2. There seems to be a conflict about the 255.255.255.128 netmask. Some sites say that this would create 2 subnets with 126 hosts each(which makes sense) others say that this is an invalid mask and that the next valid mask ends with 192, providing only 62 hosts/subnet.Which is true?
Thanks,
tibori
0
Comment
Question by:tibori
  • 4
  • 3
  • 2
  • +2
11 Comments
 
LVL 4

Accepted Solution

by:
jwalsh88 earned 50 total points
ID: 6199120
I will attempt to address all your comments.

First, the subnet mask 255.255.255.128 normally only has one valid subnet.  That is due to how subnet masking works, it does not allow you to use the zero-subnet.  So, that would leave you with only one usable subnet, xxx.xxx.xxx.128 255.255.255.128
But, in some cases you can configure devices(like cisco routers) to use the zero-subnet giving you two subnets, xxx.xxx.xxx.0 255.255.255.128 and xxx.xxx.xxx.128 255.255.255.128.

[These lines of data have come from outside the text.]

-- ==== Sys2Proof/Machine/ExecManagement.lean ====
section
/-!
DEFINITION. The commands of the management port (chapter 10): frames, the status commands and the resets.
-/

namespace Sys2Proof.Machine

/-- FRAME_START (R172). -/
def execFrameStart (s : State) : Host.Outcome State Fault Refusal :=
  .next s.startFrame

/-- FRAME_WITHOUT_COMMAND (R172): whatever the bytes are. -/
def execFrameWithoutCommand (_bytes : List Byte) (s : State) : Host.Outcome State Fault Refusal :=
  .next s.dropFrame

/-- NOP (R172): the frame carries no command. -/
def execNop (s : State) : Host.Outcome State Fault Refusal :=
  .next s.dropFrame

/-- FRAME_BUSY (R172): the command of a frame begun while EXECUTING is not taken. -/
def execFrameBusy (_bytes : List Byte) (s : State) : Host.Outcome State Fault Refusal :=
  .next s.busyFrame

/-- UNASSIGNED_COMMAND (R174). -/
def execUnassignedCommand (bytes : List Byte) (s : State) : Host.Outcome State Fault Refusal :=
  .next (s.endFrame (bytes.headD codeNop) (fun t => refuse t .badArgument))

/-- MGMT_STATUS (R180). -/
def execMgmtStatus (s : State) : Host.Outcome State Fault Refusal :=
  .next (s.endFrame codeMgmtStatus State.mgmtStatus)

/-- ENTRY_READ (R181). -/
def execEntryRead (r : EntryRef) (s : State) : Host.Outcome State Fault Refusal :=
  .next (s.endFrame codeEntryRead (fun t => t.entryReadReply r))

/-- SOFT_RESET (R182). -/
def execSoftReset (s : State) : Host.Outcome State Fault Refusal :=
  .next (finish s s.softResetFrame)

/-- SOFT_RESET_CLEARING (R183). -/
def execSoftResetClearing (s : State) : Host.Outcome State Fault Refusal :=
  .next (finish s s.clearCheck)

/-- SOFT_RESET_END (R184). -/
def execSoftResetEnd (s : State) : Host.Outcome State Fault Refusal :=
  .next (finish s s.finishCheck)

/-- HARD_RESET (R185). -/
def execHardReset (s : State) : Host.Outcome State Fault Refusal :=
  .next s.hardReset

/-- RST_N_RELEASED (R185): operation begins. -/
def execRstNReleased (s : State) : Host.Outcome State Fault Refusal :=
  .next (finish s { s with rstAsserted := false })

end Sys2Proof.Machine
end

There is not a question of when to use subnets and when not to.  The real question is when to use routers and when not to.  Because sometimes implementing subnets(which you are correct when you say you would more then likely now need a layer3 IP router) can slow things down.  Some of the reasons to use routers is that your network is too saturated with broadcasts.  Which are used by alot of different protocols on PCs today.  Routers create seperate segments that block broadcasts.  This will significantly speed up a network that is overrun with broadcast.  There is a very basic statement about when to use routers just to break up broadcasts.  In a NT environment(Actually any Windows-based networking) around 500 devices is too many to not break up the broadcasts, in Novell IPX they say 200-300 users, in Appletalk it's around 200 users.  So, thats a small guideline of when to add a router.  Also, there is the concern of security.  You can enforce an insane amount of security with a router that you can't do with any thing else.  The security can come in alot of ways, everything from true access lists that can be very specific to flow control.  If you need more clarification on this subject let me know.  As for making it more complex.  The only added complexity is learning how to configure and maintain your layer 3 routing device.  But it is well worth it, they arent as expensive as they are because they are great complex devices, it's just because everyone wants them.  Don't be fooled into thinking that the internet core routers from Cisco, Juniper and others cost those respective companies anywhere near 1.5-2 million dollars. In fact I happen to know that even after R&D they don't cost much more to produce then their Enterprise routers like the Cisco 7206VXR which list at somewhere near $38,000.  Quite alot cheaper.  So, in conclusion I would say if you are having protocol problems (Like problems with broadcasts or trying to get one protocol across another or things like that related to layer3 protocols) or if you want security features.  Then get a router.  And this is where your answer comes in.  If you get a router you might have to subnet up your network.  But if you plan correctly, unless you have a huge network with thousands of subnets, you should have to subnet up your network.  You should be able to just use another private address range and if you are connecting to the internet use NAT to translate it.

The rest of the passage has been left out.